↓

-- ==== Sys2Proof/Machine/Summit.lean ====
section
/-! DEFINITION. The commands of the Summit Book (17): register-written records, storage, freezing, clearing, harvesting and the calls
of R519. -/

namespace Sys2Proof.Machine

namespace State

def rSbk : Nat := 0x60000

/-- The end of a SEND of class 0x0B (R96): stored, or NOT_STORED. -/
def sbkJobDone (s : State) (job : Option Nat) (ok : Bool) : State :=
  match job with
  | none => s
  | some n =>
    match Tbl.find s.jobs n with
    | none => s
    | some j => { s with jobs := Tbl.del s.jobs n }.doneToken j.cid j.tok (cplWord (if ok then 0 else 0x10) 0x0B 0)

/-- Store the oldest accepted record; records of one cycle already stand in the order of R509. -/
def sbkStoreOne (s : State) : State :=
  match s.sbk.queue with
  | [] => s
  | r :: q =>
    let (s1, ok) := { s with sbk := { s.sbk with queue := q } }.bookPut r
    (s1.sbkJobDone r.job ok).retryCommits

/-- A write of `SBK.CTRL` (R511, R513, R515, R571): FREEZE_MS first, then the actions; the ladder refuses the book
key to an accepted CLEAR where R460 says so. -/
def sbkCtrl (s : State) (m : Nat) (v mask : W64) : State :=
  let k : W64 := mask &&& 0x3FF0000
  let s1 := s.setReg 0x60008 ((s.reg 0x60008 &&& ~~~k) ||| (v &&& k))
  let s2 := s1.sbkCtrlAct m v s1.bookKey
  if s2.sbk.clearing.isSome && s1.sbk.clearing.isNone && s1.bookKey.isNone then s2.keyRefused else s2

/-- The lowest-numbered pool that this head owns. -/
def lowestOwned (s : State) : Option Nat := (List.range 16).find? (fun p => s.owns p)

/-- A harvest page (R518). -/
def harvestPage (s : State) (off n : Nat) : Bytes :=
  padTo 4096 (leBytes 1 s.headId ++ zeros 3 ++ leBytes 4 s.sbk.gen ++ leBytes 4 off ++ leBytes 2 n ++ zeros 2
    ++ Mem.readBytes s.sbk.book off n)

/-- Copy the book's new bytes up to FILL into harvest pages of a pool, which are map pages that the next checkpoint writes. -/
def harvestInto (p : Nat) : Nat → State → State
  | 0, s => s
  | k + 1, s =>
    if s.sbk.fill ≤ s.harvested then s
    else
      let n := min 4080 (s.sbk.fill - s.harvested)
      let x := s.pool p
      let i := 16384 * s.headId + x.harvestAt % 16384
      let y := { x with harvest := Tbl.set x.harvest i (s.harvestPage s.harvested n), harvestAt := (x.harvestAt + 1) % 16384 }
      let z := y.setDir (y.harvestMpn i) { y.dirE (y.harvestMpn i) with present := true, resident := true, dirty := true }
      harvestInto p k { s.setPool p z with harvested := s.harvested + n }

end State

open State

/-- WR_HDR (R507): offset 0 or 4 of the register. -/
def execWrHdr (m off width : Nat) (v : W64) (s : State) : Res :=
  .next (s.gated m (0x60080 + off % 8) width v (fun _ _ t => t.wrHdrAct m (decide (off % 8 = 4)) width v))

/-- WR_DATA (R507). -/
def execWrData (m off width : Nat) (v : W64) (s : State) : Res :=
  .next (s.gated m (0x60088 + off % 8) width v (fun _ _ t => t.wrDataAct m (decide (off % 8 = 4)) width v))

/-- WR_COMMIT (R507–R509). -/
def execWrCommit (m width : Nat) (v : W64) (s : State) : Res :=
  .next (s.gated m 0x60090 width v (fun x _ t => t.wrCommitAct m x))

/-- SBK_STORE (R509, R511, R512). -/
def execSbkStore (s : State) : Res := .next s.sbkStoreOne

/-- FREEZE (R511, R571). -/
def execFreeze (m width : Nat) (v : W64) (s : State) : Res := .next (s.gated m 0x60008 width v (fun x k t => t.sbkCtrl m x k))
/-- THAW (R511, R571). -/
def execThaw (m width : Nat) (v : W64) (s : State) : Res := .next (s.gated m 0x60008 width v (fun x k t => t.sbkCtrl m x k))
/-- NONCE_REQ (R513, R571). -/
def execNonceReq (m width : Nat) (v : W64) (s : State) : Res := .next (s.gated m 0x60008 width v (fun x k t => t.sbkCtrl m x k))
/-- CLEAR (R515, R571). -/
def execClear (m width : Nat) (v : W64) (s : State) : Res := .next (s.gated m 0x60008 width v (fun x k t => t.sbkCtrl m x k))

/-- THAW_TIMER (R511): FREEZE_MS after the last FREEZE; it waits while CLEARING is 1. -/
def execThawTimer (s : State) : Res :=
  if s.sbk.frozen ∧ s.sbk.clearing.isNone = true ∧ s.sbk.thawAt.toNat ≤ s.time.toNat then .next (s.bookThaw.raise rSbkEvents 4)
  else .next s

/-- NONCE_EXPIRY (R513): 10 s. -/
def execNonceExpiry (s : State) : Res :=
  if s.sbk.nonce.isSome ∧ 1000000000 ≤ (s.time - s.sbk.nonceAt).toNat then .next { s with sbk := { s.sbk with nonce := none } }
  else .next s

/-- CLEAR_COMPARE (R515 steps 2 to 4). -/
def execClearCompare (s : State) : Res :=
  if s.sbk.clearing.isSome then
    let s1 := s.bookCompare
    .next (if s1.sbk.gen = s.sbk.gen then s1 else { s1 with harvested := 0 })
  else .next s

/-- HARVEST (R518): every 60 s or on HALF, into the lowest-numbered owned pool. -/
def execHarvest (s : State) : Res :=
  match s.lowestOwned with
  | none => .next s
  | some p =>
    if s.regBit rSbkEvents 0 = true ∨ 6000000000 ≤ (s.time - s.harvestedAt).toNat then
      .next { harvestInto p 1100 s with harvestedAt := s.time }
    else .next s

/-- BOOK_TOKEN (R514, R519). -/
def execBookToken (call : Nat) (s : State) : Res :=
  match s.libCall call 108 with
  | none => .next s
  | some c =>
    let m := callArg c.entry 0
    if !(decide (0x20 ≤ m ∧ m ≤ 0x23) || decide (m = 0x50)) || decide (callPlen c.entry < 32) then .next (s.libFail call 0x90)
    else match s.bookKey with
      | none => .next (s.keyRefused.libFail call 0x92)
      | some k =>
        match s.sbk.nonce with
        | none => .next (s.libFail call 0x91)
        | some n => .next (s.libRecords call [clearToken k n m s.sbk.gen])

/-- BOOK_READ (R518, R519). -/
def execBookRead (call : Nat) (s : State) : Res :=
  match s.libCall call 109 with
  | none => .next s
  | some c =>
    let p := callPool c.entry
    let h := callArg c.entry 0
    let i := callArg c.entry 1
    if 15 < p ∨ 1 < h ∨ 16384 ≤ i then .next (s.libFail call 0x90)
    else
      let x := s.pool p
      if (Tbl.find x.harvest (16384 * h + i)).isNone then .next (s.libFail call 0x93)
      else
        let n := callPlen c.entry / 4096
        let pages := (List.range (min n (16384 - i))).map (fun k => Tbl.find x.harvest (16384 * h + i + k))
        .next (s.libRecords call ((pages.takeWhile Option.isSome).map (fun o => o.getD [])))

end Sys2Proof.Machine
end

↑

Exercise requirements ::
Keeping every character as it is, restate the lines above that run from the line with "def execClear (m" through the line with "let s1 := s.bookCompare", both included, and nothing else.

Output for this task ::
def execClear (m width : Nat) (v : W64) (s : State) : Res := .next (s.gated m 0x60008 width v (fun x k t => t.sbkCtrl m x k))

/-- THAW_TIMER (R511): FREEZE_MS after the last FREEZE; it waits while CLEARING is 1. -/
def execThawTimer (s : State) : Res :=
  if s.sbk.frozen ∧ s.sbk.clearing.isNone = true ∧ s.sbk.thawAt.toNat ≤ s.time.toNat then .next (s.bookThaw.raise rSbkEvents 4)
  else .next s

/-- NONCE_EXPIRY (R513): 10 s. -/
def execNonceExpiry (s : State) : Res :=
  if s.sbk.nonce.isSome ∧ 1000000000 ≤ (s.time - s.sbk.nonceAt).toNat then .next { s with sbk := { s.sbk with nonce := none } }
  else .next s

/-- CLEAR_COMPARE (R515 steps 2 to 4). -/
def execClearCompare (s : State) : Res :=
  if s.sbk.clearing.isSome then
    let s1 := s.bookCompare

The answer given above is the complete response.